[Opening Material provided section]

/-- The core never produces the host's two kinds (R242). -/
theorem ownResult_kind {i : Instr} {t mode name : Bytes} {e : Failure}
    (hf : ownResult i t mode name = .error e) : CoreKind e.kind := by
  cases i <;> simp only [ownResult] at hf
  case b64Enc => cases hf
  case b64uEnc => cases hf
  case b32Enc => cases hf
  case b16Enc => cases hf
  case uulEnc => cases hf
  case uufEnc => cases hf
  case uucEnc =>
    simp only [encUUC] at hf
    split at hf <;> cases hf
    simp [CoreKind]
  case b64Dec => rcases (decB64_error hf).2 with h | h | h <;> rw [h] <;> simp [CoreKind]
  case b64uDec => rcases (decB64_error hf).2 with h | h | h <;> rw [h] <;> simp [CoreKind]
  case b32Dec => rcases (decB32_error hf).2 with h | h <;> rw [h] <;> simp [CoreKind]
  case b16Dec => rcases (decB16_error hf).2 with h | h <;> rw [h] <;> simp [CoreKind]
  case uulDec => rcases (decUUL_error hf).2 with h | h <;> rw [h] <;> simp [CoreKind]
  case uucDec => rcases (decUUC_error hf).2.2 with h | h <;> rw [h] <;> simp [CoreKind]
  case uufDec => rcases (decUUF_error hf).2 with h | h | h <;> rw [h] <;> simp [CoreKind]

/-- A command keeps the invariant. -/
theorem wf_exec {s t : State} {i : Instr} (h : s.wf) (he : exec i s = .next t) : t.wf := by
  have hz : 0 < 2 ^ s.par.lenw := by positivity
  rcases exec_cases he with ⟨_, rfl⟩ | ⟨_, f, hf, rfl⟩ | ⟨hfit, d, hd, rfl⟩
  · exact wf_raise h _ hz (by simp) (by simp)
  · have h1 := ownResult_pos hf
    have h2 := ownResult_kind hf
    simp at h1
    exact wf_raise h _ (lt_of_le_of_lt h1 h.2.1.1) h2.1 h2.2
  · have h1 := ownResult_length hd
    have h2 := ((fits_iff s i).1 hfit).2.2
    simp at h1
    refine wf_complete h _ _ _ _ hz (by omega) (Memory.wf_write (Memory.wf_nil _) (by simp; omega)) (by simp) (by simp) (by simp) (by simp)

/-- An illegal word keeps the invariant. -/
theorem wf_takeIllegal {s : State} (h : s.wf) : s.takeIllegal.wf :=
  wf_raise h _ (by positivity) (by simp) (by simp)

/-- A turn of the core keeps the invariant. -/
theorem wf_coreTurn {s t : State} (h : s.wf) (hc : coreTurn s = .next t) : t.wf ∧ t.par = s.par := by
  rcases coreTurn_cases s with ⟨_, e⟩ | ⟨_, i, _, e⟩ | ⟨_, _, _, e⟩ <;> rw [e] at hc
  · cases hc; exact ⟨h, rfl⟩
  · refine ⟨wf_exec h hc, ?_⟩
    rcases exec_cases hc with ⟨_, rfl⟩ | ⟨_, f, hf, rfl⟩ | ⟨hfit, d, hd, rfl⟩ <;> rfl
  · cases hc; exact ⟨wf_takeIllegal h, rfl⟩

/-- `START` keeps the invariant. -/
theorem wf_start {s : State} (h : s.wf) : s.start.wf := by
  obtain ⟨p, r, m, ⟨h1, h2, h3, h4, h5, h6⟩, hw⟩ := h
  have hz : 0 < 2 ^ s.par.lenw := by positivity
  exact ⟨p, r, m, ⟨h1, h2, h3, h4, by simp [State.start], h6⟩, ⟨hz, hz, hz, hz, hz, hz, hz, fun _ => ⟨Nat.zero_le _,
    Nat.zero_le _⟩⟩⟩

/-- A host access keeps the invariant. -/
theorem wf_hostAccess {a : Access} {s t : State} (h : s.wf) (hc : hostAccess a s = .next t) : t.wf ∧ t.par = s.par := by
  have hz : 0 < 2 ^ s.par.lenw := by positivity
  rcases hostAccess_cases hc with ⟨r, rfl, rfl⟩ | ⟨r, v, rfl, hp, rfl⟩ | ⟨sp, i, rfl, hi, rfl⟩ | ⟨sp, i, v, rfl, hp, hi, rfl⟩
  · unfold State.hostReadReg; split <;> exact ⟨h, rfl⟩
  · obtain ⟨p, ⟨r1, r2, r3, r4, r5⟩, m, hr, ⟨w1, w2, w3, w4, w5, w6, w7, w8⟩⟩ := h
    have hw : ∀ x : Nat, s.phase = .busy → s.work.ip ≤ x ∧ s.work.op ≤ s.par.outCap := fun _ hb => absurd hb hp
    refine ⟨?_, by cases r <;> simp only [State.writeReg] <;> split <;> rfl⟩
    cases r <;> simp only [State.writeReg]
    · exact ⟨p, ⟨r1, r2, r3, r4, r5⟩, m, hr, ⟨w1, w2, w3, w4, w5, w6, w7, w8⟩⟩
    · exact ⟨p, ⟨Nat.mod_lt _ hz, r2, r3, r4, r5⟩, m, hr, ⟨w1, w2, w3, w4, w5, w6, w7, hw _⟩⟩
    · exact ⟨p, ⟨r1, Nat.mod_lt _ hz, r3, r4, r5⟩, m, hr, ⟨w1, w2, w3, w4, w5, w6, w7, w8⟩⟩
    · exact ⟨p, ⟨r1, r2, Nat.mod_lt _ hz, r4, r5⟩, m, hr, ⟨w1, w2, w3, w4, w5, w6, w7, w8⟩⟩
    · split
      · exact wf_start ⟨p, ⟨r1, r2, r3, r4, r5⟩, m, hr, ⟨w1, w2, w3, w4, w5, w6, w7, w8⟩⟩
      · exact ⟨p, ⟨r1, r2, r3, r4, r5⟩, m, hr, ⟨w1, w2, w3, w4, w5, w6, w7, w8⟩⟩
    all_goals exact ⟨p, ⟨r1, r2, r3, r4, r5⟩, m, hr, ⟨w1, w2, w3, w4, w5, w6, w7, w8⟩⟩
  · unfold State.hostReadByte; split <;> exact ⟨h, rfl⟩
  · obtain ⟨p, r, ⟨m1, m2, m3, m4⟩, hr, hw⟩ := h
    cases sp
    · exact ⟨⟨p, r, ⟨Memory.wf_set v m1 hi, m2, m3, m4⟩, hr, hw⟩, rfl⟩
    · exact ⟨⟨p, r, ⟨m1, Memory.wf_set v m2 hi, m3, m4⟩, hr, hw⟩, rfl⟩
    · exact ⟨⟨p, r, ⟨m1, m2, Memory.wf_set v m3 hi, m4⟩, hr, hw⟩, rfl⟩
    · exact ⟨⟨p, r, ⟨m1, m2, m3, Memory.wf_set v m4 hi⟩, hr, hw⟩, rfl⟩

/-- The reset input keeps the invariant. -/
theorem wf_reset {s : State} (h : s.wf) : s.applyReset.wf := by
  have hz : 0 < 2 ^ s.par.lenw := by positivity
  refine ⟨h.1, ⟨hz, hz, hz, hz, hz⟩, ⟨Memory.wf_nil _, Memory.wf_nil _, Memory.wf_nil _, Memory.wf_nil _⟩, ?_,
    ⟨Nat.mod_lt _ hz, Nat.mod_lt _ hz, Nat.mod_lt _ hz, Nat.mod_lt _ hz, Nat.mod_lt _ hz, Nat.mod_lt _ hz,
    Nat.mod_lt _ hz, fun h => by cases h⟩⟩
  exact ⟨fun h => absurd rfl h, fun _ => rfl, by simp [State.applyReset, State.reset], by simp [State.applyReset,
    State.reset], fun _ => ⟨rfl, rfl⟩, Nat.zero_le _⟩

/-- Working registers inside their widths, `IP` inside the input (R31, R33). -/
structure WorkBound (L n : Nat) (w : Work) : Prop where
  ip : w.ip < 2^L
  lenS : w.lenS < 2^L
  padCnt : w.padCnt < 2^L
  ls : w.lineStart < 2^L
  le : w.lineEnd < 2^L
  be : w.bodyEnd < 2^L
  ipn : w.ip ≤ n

[Closing Material provided section]
[Opening Material provided section]

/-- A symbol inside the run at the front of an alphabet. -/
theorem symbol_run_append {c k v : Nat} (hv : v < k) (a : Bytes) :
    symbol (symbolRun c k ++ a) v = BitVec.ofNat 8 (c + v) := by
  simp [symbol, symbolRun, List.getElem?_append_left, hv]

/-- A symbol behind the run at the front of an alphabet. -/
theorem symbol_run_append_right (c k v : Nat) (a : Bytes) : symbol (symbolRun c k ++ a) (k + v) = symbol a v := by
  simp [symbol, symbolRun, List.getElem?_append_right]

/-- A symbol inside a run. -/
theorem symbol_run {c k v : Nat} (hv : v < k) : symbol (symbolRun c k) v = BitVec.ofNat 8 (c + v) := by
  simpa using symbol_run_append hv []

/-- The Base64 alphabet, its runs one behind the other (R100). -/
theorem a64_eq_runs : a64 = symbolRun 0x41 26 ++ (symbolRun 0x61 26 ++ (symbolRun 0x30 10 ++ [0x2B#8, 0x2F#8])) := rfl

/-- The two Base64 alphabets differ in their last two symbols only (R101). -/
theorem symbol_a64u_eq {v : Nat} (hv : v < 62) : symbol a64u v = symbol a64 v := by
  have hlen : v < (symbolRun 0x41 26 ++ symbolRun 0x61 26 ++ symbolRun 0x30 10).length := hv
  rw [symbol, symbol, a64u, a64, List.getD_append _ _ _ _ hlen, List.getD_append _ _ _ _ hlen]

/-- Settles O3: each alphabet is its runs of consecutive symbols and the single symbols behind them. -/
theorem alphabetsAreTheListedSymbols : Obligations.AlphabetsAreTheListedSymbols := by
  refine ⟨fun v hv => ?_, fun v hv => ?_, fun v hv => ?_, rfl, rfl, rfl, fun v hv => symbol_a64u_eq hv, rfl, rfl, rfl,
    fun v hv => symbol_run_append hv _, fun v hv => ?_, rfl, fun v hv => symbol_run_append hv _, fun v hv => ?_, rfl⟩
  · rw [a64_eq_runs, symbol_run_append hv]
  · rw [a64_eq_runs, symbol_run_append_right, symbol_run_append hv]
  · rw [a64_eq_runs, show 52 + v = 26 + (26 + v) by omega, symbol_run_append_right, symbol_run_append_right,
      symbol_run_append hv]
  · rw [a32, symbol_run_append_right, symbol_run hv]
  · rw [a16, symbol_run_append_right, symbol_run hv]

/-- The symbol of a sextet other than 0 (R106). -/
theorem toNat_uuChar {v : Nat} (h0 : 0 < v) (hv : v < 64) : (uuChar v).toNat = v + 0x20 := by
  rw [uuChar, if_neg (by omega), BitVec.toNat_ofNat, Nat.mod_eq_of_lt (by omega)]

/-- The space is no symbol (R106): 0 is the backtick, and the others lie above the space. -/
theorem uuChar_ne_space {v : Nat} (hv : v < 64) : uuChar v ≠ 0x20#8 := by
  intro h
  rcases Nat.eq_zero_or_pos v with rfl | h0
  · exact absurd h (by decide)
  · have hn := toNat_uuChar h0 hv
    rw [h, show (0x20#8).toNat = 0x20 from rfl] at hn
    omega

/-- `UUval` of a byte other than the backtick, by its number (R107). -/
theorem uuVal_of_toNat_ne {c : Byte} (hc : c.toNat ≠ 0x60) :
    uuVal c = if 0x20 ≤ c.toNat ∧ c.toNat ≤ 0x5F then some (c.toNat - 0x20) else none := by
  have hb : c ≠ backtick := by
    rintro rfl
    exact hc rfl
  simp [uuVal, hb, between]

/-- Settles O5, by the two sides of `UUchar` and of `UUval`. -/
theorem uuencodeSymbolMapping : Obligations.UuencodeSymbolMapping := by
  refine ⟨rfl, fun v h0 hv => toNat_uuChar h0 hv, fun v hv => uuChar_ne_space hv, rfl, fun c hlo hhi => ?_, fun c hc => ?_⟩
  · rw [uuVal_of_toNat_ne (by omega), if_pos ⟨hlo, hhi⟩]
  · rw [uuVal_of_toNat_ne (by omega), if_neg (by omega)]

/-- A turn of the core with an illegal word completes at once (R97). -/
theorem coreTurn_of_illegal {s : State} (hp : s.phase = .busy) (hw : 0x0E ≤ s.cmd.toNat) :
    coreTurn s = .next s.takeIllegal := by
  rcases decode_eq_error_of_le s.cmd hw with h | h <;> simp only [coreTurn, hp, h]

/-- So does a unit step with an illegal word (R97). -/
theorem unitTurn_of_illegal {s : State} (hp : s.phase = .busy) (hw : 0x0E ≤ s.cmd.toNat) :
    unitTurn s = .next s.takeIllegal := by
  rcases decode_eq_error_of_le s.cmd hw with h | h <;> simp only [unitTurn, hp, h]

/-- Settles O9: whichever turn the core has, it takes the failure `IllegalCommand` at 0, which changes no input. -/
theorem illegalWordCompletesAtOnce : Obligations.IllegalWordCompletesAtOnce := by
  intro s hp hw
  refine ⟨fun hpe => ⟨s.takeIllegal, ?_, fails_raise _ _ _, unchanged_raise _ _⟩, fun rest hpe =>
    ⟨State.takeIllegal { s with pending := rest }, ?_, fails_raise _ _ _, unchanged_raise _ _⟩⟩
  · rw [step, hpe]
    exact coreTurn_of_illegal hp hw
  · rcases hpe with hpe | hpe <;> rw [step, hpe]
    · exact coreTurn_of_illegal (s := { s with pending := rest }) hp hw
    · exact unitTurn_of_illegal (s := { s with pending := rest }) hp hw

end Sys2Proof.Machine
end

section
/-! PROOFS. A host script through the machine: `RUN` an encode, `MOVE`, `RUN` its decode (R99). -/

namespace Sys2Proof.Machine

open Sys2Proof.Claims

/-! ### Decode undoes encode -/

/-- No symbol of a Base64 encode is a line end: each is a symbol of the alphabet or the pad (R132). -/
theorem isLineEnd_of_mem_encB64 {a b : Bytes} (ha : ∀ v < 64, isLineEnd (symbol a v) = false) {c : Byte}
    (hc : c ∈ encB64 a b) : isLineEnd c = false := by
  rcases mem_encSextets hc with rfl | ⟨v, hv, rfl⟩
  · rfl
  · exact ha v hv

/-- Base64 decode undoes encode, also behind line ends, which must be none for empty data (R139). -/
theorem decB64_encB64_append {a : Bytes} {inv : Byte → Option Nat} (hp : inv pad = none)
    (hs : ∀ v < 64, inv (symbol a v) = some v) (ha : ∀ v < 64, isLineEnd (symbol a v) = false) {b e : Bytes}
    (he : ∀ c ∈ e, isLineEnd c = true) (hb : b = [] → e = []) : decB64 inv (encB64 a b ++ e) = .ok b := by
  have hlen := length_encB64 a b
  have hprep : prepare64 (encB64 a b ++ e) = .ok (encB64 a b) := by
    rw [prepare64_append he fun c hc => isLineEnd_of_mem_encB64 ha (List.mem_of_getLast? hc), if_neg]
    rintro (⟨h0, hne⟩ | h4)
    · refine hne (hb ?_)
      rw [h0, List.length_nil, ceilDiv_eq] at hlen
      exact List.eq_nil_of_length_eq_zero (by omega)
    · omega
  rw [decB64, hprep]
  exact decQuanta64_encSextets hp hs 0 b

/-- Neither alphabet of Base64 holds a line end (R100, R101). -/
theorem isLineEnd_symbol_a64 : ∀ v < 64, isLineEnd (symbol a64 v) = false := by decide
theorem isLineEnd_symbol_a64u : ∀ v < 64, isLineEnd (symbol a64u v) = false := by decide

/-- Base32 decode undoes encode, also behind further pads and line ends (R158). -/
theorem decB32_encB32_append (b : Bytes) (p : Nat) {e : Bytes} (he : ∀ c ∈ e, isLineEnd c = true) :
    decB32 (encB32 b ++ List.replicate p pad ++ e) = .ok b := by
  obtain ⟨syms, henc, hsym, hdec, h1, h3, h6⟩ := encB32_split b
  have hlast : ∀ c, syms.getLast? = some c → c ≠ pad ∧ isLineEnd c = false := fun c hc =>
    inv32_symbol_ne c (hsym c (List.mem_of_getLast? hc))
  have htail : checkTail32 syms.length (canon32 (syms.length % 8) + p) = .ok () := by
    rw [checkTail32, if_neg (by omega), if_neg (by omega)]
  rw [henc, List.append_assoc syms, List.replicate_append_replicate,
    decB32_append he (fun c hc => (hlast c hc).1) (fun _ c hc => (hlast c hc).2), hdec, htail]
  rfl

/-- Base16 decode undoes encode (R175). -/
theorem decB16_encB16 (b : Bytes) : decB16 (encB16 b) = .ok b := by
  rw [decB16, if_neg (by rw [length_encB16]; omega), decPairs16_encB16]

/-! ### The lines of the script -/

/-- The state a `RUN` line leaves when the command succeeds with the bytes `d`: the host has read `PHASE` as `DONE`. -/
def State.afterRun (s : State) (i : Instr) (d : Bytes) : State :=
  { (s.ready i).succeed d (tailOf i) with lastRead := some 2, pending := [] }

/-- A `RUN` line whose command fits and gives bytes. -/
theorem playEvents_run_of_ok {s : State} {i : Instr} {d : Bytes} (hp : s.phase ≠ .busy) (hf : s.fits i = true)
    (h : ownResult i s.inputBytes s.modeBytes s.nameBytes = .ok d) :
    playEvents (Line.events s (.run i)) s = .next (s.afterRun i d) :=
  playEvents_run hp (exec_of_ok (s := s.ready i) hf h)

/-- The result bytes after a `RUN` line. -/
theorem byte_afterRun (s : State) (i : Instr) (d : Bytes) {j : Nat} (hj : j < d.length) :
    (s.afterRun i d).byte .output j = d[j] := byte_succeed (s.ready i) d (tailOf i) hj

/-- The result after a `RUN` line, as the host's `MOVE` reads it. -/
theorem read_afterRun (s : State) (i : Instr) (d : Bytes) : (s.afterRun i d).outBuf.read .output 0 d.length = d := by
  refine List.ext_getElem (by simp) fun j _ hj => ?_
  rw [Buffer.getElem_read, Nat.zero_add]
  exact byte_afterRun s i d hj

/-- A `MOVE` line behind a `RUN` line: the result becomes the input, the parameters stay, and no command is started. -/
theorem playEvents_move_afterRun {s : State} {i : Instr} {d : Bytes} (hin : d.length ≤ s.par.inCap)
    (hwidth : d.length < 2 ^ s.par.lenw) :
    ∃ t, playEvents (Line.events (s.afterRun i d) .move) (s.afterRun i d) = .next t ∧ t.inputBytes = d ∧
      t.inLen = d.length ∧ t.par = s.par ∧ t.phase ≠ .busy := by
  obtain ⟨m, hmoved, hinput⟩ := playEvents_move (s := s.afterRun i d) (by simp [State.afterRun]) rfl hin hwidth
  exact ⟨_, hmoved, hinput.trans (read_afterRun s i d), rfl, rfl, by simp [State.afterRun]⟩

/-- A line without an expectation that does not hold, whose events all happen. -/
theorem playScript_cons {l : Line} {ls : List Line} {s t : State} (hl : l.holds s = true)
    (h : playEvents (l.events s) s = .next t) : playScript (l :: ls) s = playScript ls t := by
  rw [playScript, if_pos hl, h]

[Closing Material provided section]

Task to complete: The answer consists of the lines above that include the word "inputBytes", each copied exactly.

Output:
    (h : ownResult i s.inputBytes s.modeBytes s.nameBytes = .ok d) :
    ∃ t, playEvents (Line.events (s.afterRun i d) .move) (s.afterRun i d) = .next t ∧ t.inputBytes = d ∧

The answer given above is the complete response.